Published11 Jul 2022

Abstract

Porous materials have become increasingly common in people’s daily lives as the industry has advanced. Porous materials have numerous applications in the petroleum and chemical industries, as well as in everyday life. The study of diffusion, thermal conductivity, and percolation properties of porous materials has an important engineering application background and scientific value. The microstructure of materials affects their properties and attributes, so the description and visualization of the microstructure of porous materials is of great importance in the study of materials science. Due to the specificity of the internal structure of porous materials, many scenarios require 3-dimensional reconstruction of porous materials in practical engineering. In order to improve the effect of 3-dimensional reconstruction of porous materials, a 3D reconstruction method based on the improved generative adversarial neural network (GAN) is proposed in this paper for SEM images of porous materials. First, scanning electron microscope (SEM) images of porous materials are acquired, and then the acquired SEM images are preprocessed, including denoising and determining the boundary. Second, an improved GAN-based image super-resolution reconstruction model (ISRGAN) is used, and then the preprocessed images are fed into the ISRGAN model for training. Thus, multiple intermediate layer images are generated. Third, the 3D reconstruction of the intermediate layer images is performed using the slice combination method. The relationship between the unit cell pixels and the porosity is analyzed in the experiments to verify the effectiveness of the 3D reconstruction method used in this paper, and it is concluded that the porosity tends to be stable when the unit cell pixels converge to 110 and converge to the porosity of the real sample. The experimental results validate the feasibility and effectiveness of the method presented in this paper in the 3D reconstruction process.

1. Introduction

Porous materials are commonly found all around us, and the material plays a significant role in structure, cushioning, vibration damping, insulation, sound dissipation, and filtration. High porosity solids have low rigidity and high density, so naturally porous solids are often used as structural bodies, such as wood and bone. Humans have also developed many functional uses for porous material use. The study of porous materials began with zeolites. Zeolite is an ore that was first discovered in 1756. Cronstedt, a Swedish mineralogist, discovered a class of natural silica-aluminate ores that boil when burned. Molecular sieves have a homogeneous microporous structure and have a preferential adsorption capacity for polar and saturated molecules. As a result, molecules with different degrees of polarity, saturation, molecular size, and boiling point can be separated. The relative pore content of porous materials is variable. According to the pore size, below 2 nm is called microporous, 2 nm–50 nm is mesoporous, and above 50 nm is called macroporous. It can also be divided into porous metal, porous ceramic, porous plastic, etc. based on the material. Also, based on the size of porosity, it can be divided into low and medium porosity materials and high porosity materials. The former is mostly closed type, and the latter will present three types, which are honeycomb material, open cell foam material, and closed cell foam material. Porous material is a composite composed of solid phase, and pores are formed through the solid phase, and the most distinctive feature that distinguishes it from ordinary dense solid materials is the presence of useful pores. The most basic parameters of porous materials are the indicators that directly characterize their pore properties, such as porosity, pore size, and specific surface area. In addition, the properties of porous materials also depend heavily on the pore morphology, pore size, and its distribution.

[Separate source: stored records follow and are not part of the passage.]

-- ==== Sys2Proof/Machine/SeqEvents.lean ====
section
/-! DEFINITION. The rows of the sequencer and the margin controller: delivery of traps and results, carding, issue, swaps, replays,
margin windows, silent errors, and the array rows of a core (02 R49 to R53; 06 R163 to R199; 13 R351, R380, R381; 15 R425). -/

namespace Sys2Proof.Machine

/-! ### Delivery (R167, R168, R184, R185) -/

/-- A pending trap is delivered once nothing earlier is outstanding (R167). -/
def execTrapDelivery (s : State) : Host.Outcome State Fault Refusal := .next (s.deliverTrap s.ev.team s.ev.tid)

/-- A thread whose results have come: a late fault found takes it out of its group, and its trap is delivered when it may be
(R167, R168). -/
def State.afterResult (s : State) (team tid : Nat) : State :=
  match s.thread? team tid with
  | some t =>
    if t.trap.isSome then
      ((s.unsched team tid).modThread team tid fun t => { t with st := .running, wait := 0 }).deliverTrap team tid
    else s
  | none => s

/-- A ready result reaches its destinations: an MFENCE's when every earlier result has come, an MACRD's only where its region has
ended or a region entry waits, a collective's by a row of its own (R157, R245, R372, R377); a team that is away has its results
when it comes back (R61). -/
def State.longResult (s : State) (team tid id : Nat) (only : Option Nat) : State :=
  if s.away team then s
  else match (s.thread? team tid).bind fun t => (t.win? id).map fun w => (t, w) with
  | none => s
  | some (t, w) =>
    match w.kind with
    | .coll => s
    | .macrd _ => s
    | .landed _ => s
    | .fence =>
      if (t.wins.filter fun x => !x.kind.isMacrd).head?.map (·.id) = some id then
        ((s.modThread team tid fun t => (t.result id []).deliver id none).matFence team tid).afterResult team tid
      else s
    | _ =>
      if t.st = .parked ∧ w.wait.isSome then s
      else (s.modThread team tid fun t => t.deliver id only).afterResult team tid

/-- A long-latency result arrives, whole or for one register (R184, R185). -/
def execLongLatencyResult (s : State) : Host.Outcome State Fault Refusal :=
  .next (s.longResult s.ev.team s.ev.tid s.ev.win s.ev.only)

/-! ### Carding (R176 to R180) -/

/-- The members of a batt that may be drawn (R163, R177). -/
def Batt.eligible (b : Batt) (now : Nat) : List Member := b.members.filter fun m => decide (m.hold ≤ now)

/-- The clk of filing of the oldest of a list of members. -/
def oldestFiled (l : List Member) : Option Nat := l.foldl (fun o m => some (match o with
  | some x => min x m.filed
  | none => m.filed)) none

/-- The rank of a batt for drawing: 0 overdue or full, 1 aged; none otherwise; with the filing of its oldest eligible member
(R177). -/
def Batt.rank (b : Batt) (w ageLimit now : Nat) : Option (Nat × Nat) :=
  match oldestFiled (b.eligible now) with
  | none => none
  | some f =>
    let age := now - f
    if w ≤ (b.eligible now).length ∨ 2 * ageLimit ≤ age then some (0, f)
    else if ageLimit ≤ age then some (1, f) else none

/-- The group width of a team. -/
def State.widthOf (s : State) (h : Nat) : Nat := ((s.team? h).map Team.width).getD 16

/-- The oldest ready pending group. -/
def State.readyPending (s : State) (c : Nat) : Option Group := (s.core c).pending.find? (s.groupReady c)

/-- A pending group moves into a slot, and can issue 2 clk later (R181). -/
def State.activate (s : State) (c slot : Nat) (g : Group) : State :=
  s.modCore c fun k => { k with active := k.active.put slot { g with since := s.clk, notBefore := s.clk + 2, stall := none }
                                pending := k.pending.filter (· != g) }

/-- Pending groups that are ready move into free slots (R181). -/
def State.refill (s : State) (c : Nat) : State :=
  (s.core c).freeSlots.foldl (fun s i => match s.readyPending c with
    | some g => s.activate c i g
    | none => s) s

/-- A batt of a core is overdue (R177). -/
def Batt.isOverdue (b : Batt) (ageLimit now : Nat) : Bool :=
  match oldestFiled (b.eligible now) with
  | some f => decide (2 * ageLimit ≤ now - f)
  | none => false

/-- The batt to draw from, of those that `p` admits: overdue and full first, then aged, the oldest first, ties to the lower number
(R177). -/
def State.battToDraw (s : State) (c : Nat) (p : Batt → Bool) : Option (Nat × Batt) :=
  let k := s.core c
  let cand := k.batts.filterMap fun e =>
    if e.1 < 63 ∧ p e.2 then (e.2.rank (s.widthOf e.2.team) k.ageLimit s.clk).map fun r => (r, e) else none
  (sortBy (fun x => x.1.1) (sortBy (fun x => x.1.2) cand)).head?.map (·.2)

/-- Members taken from a list in ascending TID, one for each bank residue not yet taken (R178). -/
def firstResidues (res : Nat → Nat) : List Member → List Nat → List Member
  | [], _ => []
  | m :: r, seen => if seen.contains (res m.tid) then firstResidues res r seen else m :: firstResidues res r (res m.tid :: seen)

/-- The members of a group drawn from a batt, in ascending TID (R178). -/
def drawMembers (res : Nat → Nat) (w : Nat) (l : List Member) : List Member :=
  let l := sortBy (·.tid) l
  let a := (firstResidues res l []).take w
  let b := (l.filter fun m => !a.contains m).take (w - a.length)
  sortBy (·.tid) (a ++ b)

/-- The register-cache lines that a group finds absent when it is drawn (R187, log 5). -/
def State.absentFor (s : State) (c : Nat) (tm : Team) (tids : List Nat) : List (Nat × Nat) :=
  (Config.absentLines s.clk c).filter fun x => tids.any fun i => tm.slotOf i / 32 == x.1 && decide (x.2 < tm.lr.nreg + 2)

/-- A group formed of members of a batt, which leave it (R52, R178). -/
def State.formGroup (s : State) (c : Nat) (team : Nat) (ms : List Member) (stray : Bool) : Group × State :=
  let tids := ms.map (·.tid)
  let absent := match s.team? team with
    | some tm => s.absentFor c tm tids
    | none => []
  let g : Group := { team := team, lanes := tids.mapIdx fun i t => (i, t), width := s.widthOf team, stray := stray, since := s.clk
                     stall := none, notBefore := s.clk, drawn := s.clk, latch := [], awaits := absent }
  let s := s.modCore c fun k => { k with batts := (k.batts.mapKV fun _ b =>
    { b with members := b.members.filter fun m => !(m.team == team && tids.contains m.tid) }).filter fun e => !e.2.members.isEmpty }
  (g, tids.foldl (fun s i => s.modThread team i fun t => { t with st := .running }) s)

/-- A group is drawn from a batt (R178). -/
def State.drawFrom (s : State) (c : Nat) (b : Batt) : Group × State :=
  let res (tid : Nat) : Nat := ((s.team? b.team).map fun t => t.slotOf tid % 64).getD 0
  s.formGroup c b.team (drawMembers res (s.widthOf b.team) (b.eligible s.clk)) false

/-- A drawn group takes a free active slot, else a pending place (R180). -/
def Core.take (k : Core) (g : Group) : Core :=
  match k.freeSlots with
  | i :: _ => { k with active := k.active.put i g }
  | [] => { k with pending := k.pending ++ [g] }

/-- One group is drawn where there is room; an overdue batt that finds none begins to wait (R177, R180). -/
def State.card (s : State) (c : Nat) : State :=
  let k := s.core c
  match s.battToDraw c fun _ => true with
  | none => s
  | some (_, b) =>
    if k.freeSlots.isEmpty && decide (56 ≤ k.pending.length) then
      if (s.battToDraw c fun b => b.isOverdue k.ageLimit s.clk).isSome ∧ k.overdueSince.isNone then s.modCore c fun k => { k with overdueSince := some s.clk } else s
    else
      let (g, s) := s.drawFrom c b
      s.modCore c fun k => { k.take g with overdueSince := none }

/-- A draw of the carding stage, after ready pending groups have moved into the slots that are free (R177, R180, R181). -/
def execCardingDraw (s : State) : Host.Outcome State Fault Refusal := .next ((s.refill s.ev.core).card s.ev.core)

/-- The oldest eligible stray thread is drawn into slot 7 (R179). -/
def execStrayDraw (s : State) : Host.Outcome State Fault Refusal :=
  let c := s.ev.core
  .next (match (s.core c).batts.find 63, (s.core c).active.find 7 with
    | some b, none =>
      match b.eligible s.clk with
      | m :: _ =>
        let (g, s) := s.formGroup c m.team [m] true
        s.modCore c fun k => { k with active := k.active.put 7 g }
      | [] => s
    | _, _ => s)

/-- The pending group drawn earliest (R180). -/
def Core.firstDrawn (k : Core) : Option Group := (sortBy (·.drawn) k.pending).head?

The microstructure of porous materials is very important for engineering analysis as well as practical engineering applications, and traditional two-dimensional images cannot meet the engineering needs. Therefore, 3D reconstruction techniques based on porous materials are widely studied. Three-dimensional reconstruction is the process of recovering three-dimensional space from a two-dimensional image using a primitive map, that is, studying the relationship between the three-dimensional coordinates of points, lines, and surfaces in three-dimensional space and the two-dimensional coordinates of corresponding points, lines, and surfaces in two-dimensional image in order to achieve quantitative analysis of the object’s size and the fold mutual position relation. Currently, the main imaging techniques are computed tomography (CT) technology [1, 2], SEM [3, 4], focused ion beam-scanning electron microscopy (FIB-SEM) [5, 6], and nuclear magnetic imaging (MRI) [7, 8]. Compared to the images produced by other imaging techniques, SEM images have several advantages: first, it has high resolution. The resolution of the SEM secondary electron image can reach 3 nm, the resolution of the ultrahigh resolution SEM secondary electron image is up to 1 nm, which is two orders of magnitude higher than the limiting resolution of optical microscopy of 200 nm. Second, the depth of field is large. At a magnification of 100×, the depth of field of an optical microscope is 1 μm, while a SEM can reach 1 mm. But even when the magnification reaches 40,000 times, the scanning electron microscope can still have a depth of field of about 1 μm. Third, the magnification is continuously adjustable in a wide range, and the image has sufficient signal brightness at high magnification. Fourth, the sample is relatively easy to produce. Fifth, dynamic observation is possible. SEM techniques are widely used for microscopic morphology and structure of solid samples, microregional elemental composition, line distribution, and surface distribution of samples, which are widely used in nanotechnology, materials, physics, chemistry, and environmental science [9, 10].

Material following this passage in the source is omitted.